A long-standing domestic violence service in the Illawarra is overhauling how it operates, shifting to a regulated housing provider model as demand in the sector grows.
Over the past two years, SASSI has restructured its systems, governance, and service delivery to operate as a Tier 2 community housing provider, positioning the organisation to deliver and manage a larger housing pipeline.
The change, which includes a name change from Supported Accommodation & Homelessness Services Shoalhaven Illawarra to SASSI, has been led by CEO Penny Dordoy and marks a shift away from a traditional refuge model toward a more structured, scalable approach to housing and support.
Dordoy said the shift has come from taking a closer look at where the organisation makes the biggest difference.
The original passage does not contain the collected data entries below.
-- ==== Sys2Proof/Machine/Engine.lean ====
section
/-! DEFINITION. The regulation engine (spec/04): law records and their checks (R154 to R159), one domain slot (R146, R160 to R178), the
two faults of a slot, current sharing (R167 to R169), the lockstep pairs (R180 to R183) and the law registers (R186 to R189). -/

namespace Sys2Proof.Machine

/-! ### Arithmetic of R150 to R153 -/

/-- q() of R152: a sum in Q3.59 rounded once to Q1.30 with ties to even and saturated, and whether it saturated. -/
def qAcc (x : Int) : Int × Bool :=
  let y := divEven x (2 ^ 29)
  (clampI (-(2 ^ 30)) (2 ^ 30 - 1) y, decide (y < -(2 ^ 30)) || decide (y > 2 ^ 30 - 1))

/-- A Q1.30 term without a coefficient, aligned to Q3.59 (R152). -/
def align59 (x : Int) : Int := x * 2 ^ 29

/-- A voltage code of 0.25 mV in Q1.30 (R153). -/
def qOfVset (code : Nat) : Int := (code : Int) * 2 ^ 18
/-- A code of 1/64 mV in Q1.30. -/
def qOf64 (code : Int) : Int := code * 2 ^ 14
/-- A current code of 1 mA in Q1.30. -/
def qOfMa (i : Int) : Int := divEven (i * 2 ^ 20) 1000
/-- A Q1.30 voltage as a target code (R153). -/
def targetCode (t : Int) : Nat := (clampI 0 65535 (divEven t (2 ^ 14))).toNat

/-! ### Law records (R154 to R158) -/

/-- Word w of a record. -/
def lawW (l : List Word) (w : Nat) : Word := l.getD w 0
def lawTopo (l : List Word) : Nat := fld (lawW l 0) 31 30
def lawSatLim (l : List Word) : Nat := fld (lawW l 0) 27 16
/-- R_LL in Q2.29 (R153). -/
def lawRll (l : List Word) : Int := divEven ((fld (lawW l 0) 9 0 : Nat) * 2 ^ 29) 1000
/-- SS_RATE × 0.5 µs in Q1.30. -/
def lawStep (l : List Word) : Int := (fld (lawW l 1) 7 0 : Nat) * 2 ^ 17
def lawTgtMax (l : List Word) : Int := qOf64 (fld (lawW l 2) 31 16 : Nat)
def lawTgtMin (l : List Word) : Int := qOf64 (fld (lawW l 2) 15 0 : Nat)
def lawULim (l : List Word) : Int := qOf64 (fld (lawW l 3) 31 16 : Nat)
def lawKsh (l : List Word) : Nat := fld (lawW l 3) 15 8
def lawShDb (l : List Word) : Nat := fld (lawW l 3) 7 0
def lawKffH (l : List Word) : Int := (lawW l 4).toInt
def lawKffI (l : List Word) : Int := (lawW l 5).toInt
/-- Coefficient C_i as a raw Q2.29 integer. -/
def lawC (l : List Word) (i : Nat) : Int := (lawW l (6 + i)).toInt
def lawTag (l : List Word) : Nat := fld (lawW l 15) 31 16

/-- The integrating condition of R156. -/
def lawIntegrates (l : List Word) : Bool :=
  let near (x : Int) : Bool := decide ((x - 2 ^ 29).natAbs ≤ 512)
  match lawTopo l with
  | 0 => decide (lawC l 1 ≠ 0)
  | 1 => near (lawC l 3 + lawC l 4)
  | 2 => near (lawC l 4 + lawC l 5 + lawC l 6)
  | _ => true

/-- The conditions of R157 that a record meets for a domain, as REASON codes in rising order. -/
def State.lawFaults (s : State) (d : Nat) (l : List Word) : List Nat :=
  let zeros := match lawTopo l with
    | 0 => [4, 5, 6]
    | 1 => [5, 6]
    | _ => []
  let minSense := wbit (lawW l 0) 29
  let tgtMax := fld (lawW l 2) 31 16
  let tgtMin := fld (lawW l 2) 15 0
  let v := fld (lawW l 1) 31 24
  let a := fld (lawW l 1) 23 16
  let j := fld (lawW l 1) 15 8
  let ss := fld (lawW l 1) 7 0
  let m := s.otp.profMax.getD d (0, 0, 0, 0)
  (if lawTopo l = 3 || zeros.any (fun i => decide (lawC l i ≠ 0)) then [1] else [])
  ++ (if minSense = isTD d || (minSense && decide (fld (lawW l 0) 9 0 ≠ 0)) then [2] else [])
  ++ (if tgtMin > tgtMax || tgtMin + 3200 < 16 * (vRange d).1 || tgtMax > 16 * (vRange d).2 + 3200 || tgtMax > 64000
        || fld (lawW l 3) 31 16 = 0 then [3] else [])
  ++ (if v = 0 || a = 0 || j = 0 || ss = 0 || ss > v || v > m.1 || a > m.2.1 || j > m.2.2.1 || ss > m.2.2.2 then [4] else [])
  ++ (if (List.range 9).any fun k => wbit (lawW l (4 + k)) 31 != wbit (lawW l (4 + k)) 30 then [5] else [])
  ++ (if lawIntegrates l then [] else [6])
  ++ (if wbit (lawW l 0) 28 || fld (lawW l 0) 15 10 ≠ 0 || lawW l 13 ≠ 0 || lawW l 14 ≠ 0 || fld (lawW l 15) 15 0 ≠ 0 then [7] else [])

/-- A domain that host software may not name for a record: none of R8, or SD13 or SD14 (R157). -/
def lawDomainBad (d : Nat) : Bool := decide (d ≥ 48) || d == sd 13 || d == sd 14

/-- The REASON for a record from host software, 0 accepted (R157). -/
def State.lawReason (s : State) (d : Nat) (l : List Word) : Nat :=
  if lawDomainBad d then 8 else ((s.lawFaults d l).head?).getD 0

/-- Tell the path of a staged record that it was replaced before it took effect (R158). -/
def State.lawReplaced (s : State) (o : StagedLaw) : State :=
  match o.path with
  | .command x => s.supersede x
  | .register => { s with eng := { s.eng with super := true } }
  | .warden => s

/-- Stage a record that has passed its check; one already staged is discarded (R158). -/
def State.stageLaw (s : State) (d : Nat) (l : List Word) (path : LawPath) : State :=
  let s1 := match (s.dom d).staged with
    | some o => s.lawReplaced o
    | none => s
  s1.updDom d fun x => { x with staged := some { image := l, path := path, late := s.ledger.cutoff } }

/-- A record becomes active at a commit (R158, R159, R178): the domain's CFG is queued ahead of that chain's TRIM frames, and the law
starts bumplessly from the last u where it is being evaluated. In FROZEN it is stored, without any effect yet (R179). -/
def State.lawActivate (s : State) (d : Nat) : State :=
  match (s.dom d).staged with
  | none => s.updDom d fun x => { x with lawNew := false }
  | some r =>
    if r.late then s.updDom d fun x => { x with staged := some { r with late := false }, lawNew := false }
    else if (s.dom d).st = .frozen then s.updDom d fun x => { x with staged := none, lawStored := some r.image, lawNew := false }
    else
      let s1 := s.updDom d fun x => { x with
        law := r.image
        staged := none
        lawNew := true
        reinit := if x.st = .run then some (x.reinit.getD x.u1) else x.reinit }
      s1.queueCfg d true

/-! ### One slot (R146, R160 to R176) -/

/-- The reference of a domain at a value of V_SET_eff, Q1.30 (R160). -/
def Dom.vref (d : Nat) (x : Dom) (vEff i : Int) : Int × Bool :=
  if regOf d x then (vEff, false) else qAcc (align59 vEff - lawRll x.law * i)

/-- Feed-forward (R161). -/
def State.feedForward (s : State) (x : Dom) (i : Int) : Int × Bool :=
  let h := if wbit s.eng.ctrl 1 then lawKffH x.law * qOf64 x.hOff else 0
  let c := if wbit s.eng.ctrl 2 then lawKffI x.law * i - lawKffI x.law * x.iPrev else 0
  qAcc (h + c)

/-- Initialise the law at a value of u with the error of the first period (R176). -/
def lawInit (u0 e : Int) (x : Dom) : Dom × Bool :=
  let l := x.law
  let lim := lawULim l
  let u := clampI (-lim) lim u0
  let cut := decide (u ≠ u0)
  match lawTopo l with
  | 0 =>
    let r := qAcc (align59 u - lawC l 0 * e - lawC l 1 * e)
    ({ x with e1 := e, ud := 0, ui := r.1 }, cut || r.2)
  | 1 =>
    let r := qAcc (align59 u - lawC l 0 * e - lawC l 1 * e - lawC l 2 * e)
    ({ x with e1 := e, e2 := e, u1 := r.1, u2 := r.1 }, cut || r.2)
  | _ =>
    let r := qAcc (align59 u - lawC l 0 * e - lawC l 1 * e - lawC l 2 * e - lawC l 3 * e)
    ({ x with e1 := e, e2 := e, e3 := e, u1 := r.1, u2 := r.1, u3 := r.1 }, cut || r.2)

/-- The law's u from e, with the parts of its state that it changes before the clamps, and saturation (R162). -/
def lawU (e : Int) (x : Dom) : Int × Dom × Bool :=
  let c := lawC x.law
  match lawTopo x.law with
  | 0 =>
    let ui := qAcc (align59 x.ui + c 1 * e)
    let ud := qAcc (c 3 * x.ud + c 2 * e - c 2 * x.e1)
    let u := qAcc (align59 ui.1 + c 0 * e + align59 ud.1)
    (u.1, { x with ui := ui.1, ud := ud.1 }, ui.2 || ud.2 || u.2)
  | 1 =>
    let u := qAcc (c 3 * x.u1 + c 4 * x.u2 + c 0 * e + c 1 * x.e1 + c 2 * x.e2)
    (u.1, x, u.2)
  | _ =>
    let u := qAcc (c 4 * x.u1 + c 5 * x.u2 + c 6 * x.u3 + c 0 * e + c 1 * x.e1 + c 2 * x.e2 + c 3 * x.e3)
    (u.1, x, u.2)

/-- The clamps of R163 on u and on the target, with back-calculation: u, the PID's ui, the target and sat. -/
def lawClamp (vref ff e u : Int) (x : Dom) : Int × Int × Int × Bool :=
  let l := x.law
  let lim := lawULim l
  let u1 := clampI (-lim) lim u
  let t := qAcc (align59 vref + align59 u1 + align59 ff)
  let t1 := if t.1 > lawTgtMax l then lawTgtMax l else t.1
  let t2 := if t1 < lawTgtMin l then lawTgtMin l else t1
  if t2 = t.1 then (u1, x.ui, t2, decide (u1 ≠ u) || t.2)
  else
    let b := qAcc (align59 t2 - align59 vref - align59 ff)
    let u2 := clampI (-lim) lim b.1
    let ui := qAcc (align59 u2 - lawC l 0 * e - align59 x.ud)
    (u2, if lawTopo l = 0 then ui.1 else x.ui, t2, true)

/-- A period in RUN with both values valid (R160 to R164, R173, R176). -/
def State.runPeriod (s : State) (d : Nat) (v i : Int) (x0 : Dom) : Dom :=
  let st := lawStep x0.law
  let vEff := if x0.shiftHold then x0.vsetEff else x0.vsetEff + clampI (-st) st (qOfVset x0.vset - x0.vsetEff)
  let r := x0.vref d vEff i
  let e := qAcc (align59 r.1 - align59 (qOf64 v))
  let ff := s.feedForward x0 i
  let a := match x0.reinit with
    | some u0 => lawInit u0 e.1 x0
    | none => (x0, false)
  let u := lawU e.1 a.1
  let c := lawClamp r.1 ff.1 e.1 u.1 u.2.1
  let sat := r.2 || e.2 || ff.2 || a.2 || u.2.2 || c.2.2.2
  let y := u.2.1
  { y with
    vsetEff := vEff
    reinit := none
    ui := c.2.1
    u3 := y.u2
    u2 := y.u1
    u1 := c.1
    e3 := y.e2
    e2 := y.e1
    e1 := e.1
    lastAgreed := c.1
    sat := sat
    satCnt := if sat then incSat 8191 y.satCnt else 0
    satRaised := sat && y.satRaised
    tgt := targetCode c.2.2.1
    tgtValid := true
    fbCnt := 0
    fbRaised := false }

/-- The ramp target of START and STOP: no feed-forward, limited to 0 to TGT_MAX (R172, R174). -/
def Dom.rampTarget (d : Nat) (x : Dom) : Nat :=
  targetCode (clampI 0 (lawTgtMax x.law) (x.vref d x.vsetEff x.iValid).1)

/-- The first period of START with a valid V_FB sets V_SET_eff (R172). -/
def Dom.startMeasure (d : Nat) (v : Int) (x : Dom) : Dom :=
  let y := { x with vsetEff := clampI 0 (lawTgtMax x.law) (qOf64 v), vEffSet := true, tgtValid := true, fbCnt := 0 }
  { y with tgt := y.rampTarget d }

/-- A period of the soft-start ramp (R172). -/
def Dom.startRamp (d : Nat) (move : Bool) (x : Dom) : Dom :=
  let st := lawStep x.law
  let y := if move then { x with ramping := true, vsetEff := x.vsetEff + clampI (-st) st (qOfVset x.vset - x.vsetEff) } else x
  { y with tgt := y.rampTarget d }

/-- The stop rate of R355, 25 mV/µs, over one period. -/
def stopRate : Int := 13107200

/-- A period of the descent in STOP (R174, R355). -/
def Dom.stopDescend (d : Nat) (x : Dom) : Dom :=
  let st := if x.stopRamp then stopRate else lawStep x.law
  let y := { x with vsetEff := x.vsetEff - clampI (-st) st x.vsetEff }
  { y with tgt := y.rampTarget d, tgtValid := true }

/-- 100 mV in Q1.30. -/
def stopLevel : Int := 100 * 2 ^ 20

/-- A domain reaches RUN from its start (R171): what waited for it completes, and a restart under R392 is over. -/
def State.domRunning (s : State) (d : Nat) : State :=
  let s1 := s.updDom d fun x => { x with
      st := .run
      reinit := some 0
      u1 := 0
      lastAgreed := 0
      soloStage := none
      fbCnt := 0
      fbRaised := false
      leftRun := true }
  let s2 := s1.finish (.domRun d) stOk 0
  if s2.start.restarting == some d then
    ({ s2 with start := { s2.start with restarting := none } }).pushEvent (evDomain 0 d (s2.dom d).vset)
  else s2

/-- A domain reaches OFF (R171, R174). -/
def State.domIsOff (s : State) (d : Nat) : State :=
  let s1 := s.updDom d fun x => { x with
      st := .off
      tgtValid := false
      satCnt := 0
      satRaised := false
      stopSent := false
      stopRamp := false
      law := x.lawStored.getD x.law
      lawStored := none }
  s1.finish (.domOff d) stOk 0

/-- Every cell of the role was sent START and has reported RUN (R171). -/
def State.allUp (s : State) (d : Nat) : Bool :=
  !(s.roleCells d).isEmpty && (s.roleCells d).all fun i => (s.view i).startSent && (s.view i).runOk

/-- A slot in START. -/
def State.slotStart (s : State) (d : Nat) (v : Option Int) : State :=
  let x := s.dom d
  if x.vEffSet then
    let s1 := s.updDom d (Dom.startRamp d (x.ramping || s.firstGroupUp d))
    if (s1.dom d).vsetEff = qOfVset (s1.dom d).vset ∧ s1.allUp d then s1.domRunning d else s1
  else match v with
    | some y => s.updDom d (Dom.startMeasure d y)
    | none => s.updDom d fun y => { y with fbCnt := incSat 8191 y.fbCnt }

/-- A slot in STOP. -/
def State.slotStop (s : State) (d : Nat) : State :=
  let s1 := s.updDom d (Dom.stopDescend d)
  let x := s1.dom d
  if x.stopSent then (if (s1.roleCells d).all fun i => (s1.view i).offOk then s1.domIsOff d else s1)
  else if x.vsetEff ≤ stopLevel then
    let s2 := s1.forEach (s1.roleCells d) fun s i => (s.updView i fun w => { w with runOk := false, offOk := false, tlmOld := true }).queueOrder i 2 0 .engine
    s2.updDom d fun y => { y with stopSent := true }
  else s1

/-- The first period of ADOPT: the adopted target splits into U and V_SET_eff, and is written (R175). -/
def State.adoptPeriod (s : State) (d : Nat) (t : Nat) (x : Dom) : Dom :=
  let r := x.vref d (qOfVset x.vset) x.iValid
  let ff := s.feedForward x x.iValid
  let dd := (qAcc (align59 (qOf64 t) - align59 ff.1 - align59 r.1)).1
  let u := clampI (-(lawULim x.law)) (lawULim x.law) dd
  { x with vsetEff := qOfVset x.vset + (dd - u), reinit := some u, u1 := u, lastAgreed := u, tgt := t, tgtValid := true, adoptT := none }

/-- One slot of a domain with its latched values (R146, R171). -/
def State.slot (s : State) (d : Nat) (v i : Option Int) : State :=
  let x := s.dom d
  let hold (s : State) : State := s.updDom d fun y => { y with fbCnt := incSat 8191 y.fbCnt }
  match x.st, v, i with
  | .run, some a, some b => s.updDom d (s.runPeriod d a (qOfMa b))
  | .run, _, _ => s.updDom d fun y => { y with st := .fbhold, fbCnt := 1, fbRaised := false, leftRun := true }
  | .fbhold, some a, some b =>
    (s.updDom d fun y => { y with st := .run, reinit := some y.u1 }).updDom d (s.runPeriod d a (qOfMa b) ·)
  | .fbhold, _, _ => hold s
  | .start, _, _ => s.slotStart d v
  | .stop, _, _ => s.slotStop d
  | .adopt, _, _ => match x.adoptT with
    | some t => s.updDom d (s.adoptPeriod d t)
    | none => s
  | _, _, _ => s

/-- LANE_SLOT: one domain's slot of a lane period (R145, R146). The last valid I_DOM is kept for START and STOP (R166), and I_prev follows
every valid I_DOM but in FBHOLD, whose period leaves it unchanged (R161, R166). -/
def execLaneSlot (d : DomIx) (smp : SenseSample) (s : State) : Out :=
  let r := s.latchSense d smp
  let s1 := match r.2.2 with
    | some a => r.1.updDom d fun x => { x with iValid := qOfMa a }
    | none => r.1
  let s2 := s1.slot d r.2.1 r.2.2
  let s3 := match r.2.2 with
    | some a => if (s2.dom d).st == EngSt.fbhold then s2 else s2.updDom d fun x => { x with iPrev := qOfMa a }
    | none => s2
  s.fast (s3.updDom d fun x => { x with mismatch := false })

/-- ENG_SAT: the count has reached SAT_LIM + 2; once per unbroken run (R164, R191). -/
def execEngSat (d : DomIx) (s : State) : Out :=
  let x := s.dom d
  if x.satCnt ≥ lawSatLim x.law + 2 ∧ x.satRaised = false then
    let s1 := s.updDom d fun y => { y with satRaised := true }
    s.fast (({ s1 with eng := { s1.eng with satFlag := orBit s1.eng.satFlag d } }).raise 14 d)
  else .next s

/-- FB_LOST: 16 periods without the feedback value, in FBHOLD or at the start of a start (R166, R172). -/
def execFbLost (d : DomIx) (s : State) : Out :=
  let x := s.dom d
  if x.fbCnt < 16 || x.fbRaised then .next s
  else
    let s1 := s.updDom d fun y => { y with fbRaised := true }
    match x.st with
    | .fbhold => s.fast (s1.raise 15 d)
    | .start => if x.vEffSet then .next s else s.fast ((s1.raise 15 d).giveUp d 3)
    | _ => .next s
“We’ve been really focusing on what we do well in this sector and carving out our space,” she said.
“When people come to us, it’s because they need a roof over their head and support to gain housing independence. We’ve been creating new pathways to housing and making it simple for people to access support.”
For decades, crisis accommodation has often meant shared housing. Dordoy said that model no longer meets the needs of women and children leaving violence.
“Women should be able to flee violence into something that feels safe, affordable, and the right place for them to recover,” she said.
SASSI is now delivering self-contained units rather than shared spaces, allowing families to recover in their own environment while still accessing support.
The model brings services to clients, like counselling or financial support, before gradually reconnecting them with external providers as they prepare to move on.
Becoming a Tier 2 community housing provider has enabled that approach, allowing SASSI to access more housing opportunities while operating under stronger governance and regulatory requirements.
“It allows us to be more ambitious, but also more closely checked against those ambitions,” Dordoy said.
That ambition is already showing in the pipeline. The recent opening of Wilga, six refurbished crisis dwellings in the Illawarra, backed by more than $4.6 million in federal funding, forms part of a broader rollout that will see 29 new homes delivered across the region this year.
It reflects the pace at which SASSI is expanding its housing footprint in response to sustained demand. At any given time, around 170 people remain on the organisation’s waitlist across the Illawarra and Shoalhaven.
Growth has not just been about adding housing stock. Internally, SASSI has invested in systems, staffing and new ways of working to support that expansion.
This includes partnerships with organisations such as Toyota’s philanthropic arm to review operational processes, as well as internal initiatives like a monthly “innovation hour”, where staff develop and pitch new ideas to improve services.
Some of those ideas are already in place, including an art-based recovery program for women and an on-country initiative supporting Aboriginal clients.
Alongside housing delivery, SASSI is also investing more in early intervention, working with clients to sustain existing tenancies where possible and reduce the flow into crisis services.
For Dordoy, the longer-term goal is to ease pressure on the system by keeping people housed in the first place.
“If we can keep people in their houses before they become homeless, then it saves everybody a lot of heartache, a lot of money, and really just takes pressure off the entire system,” she said.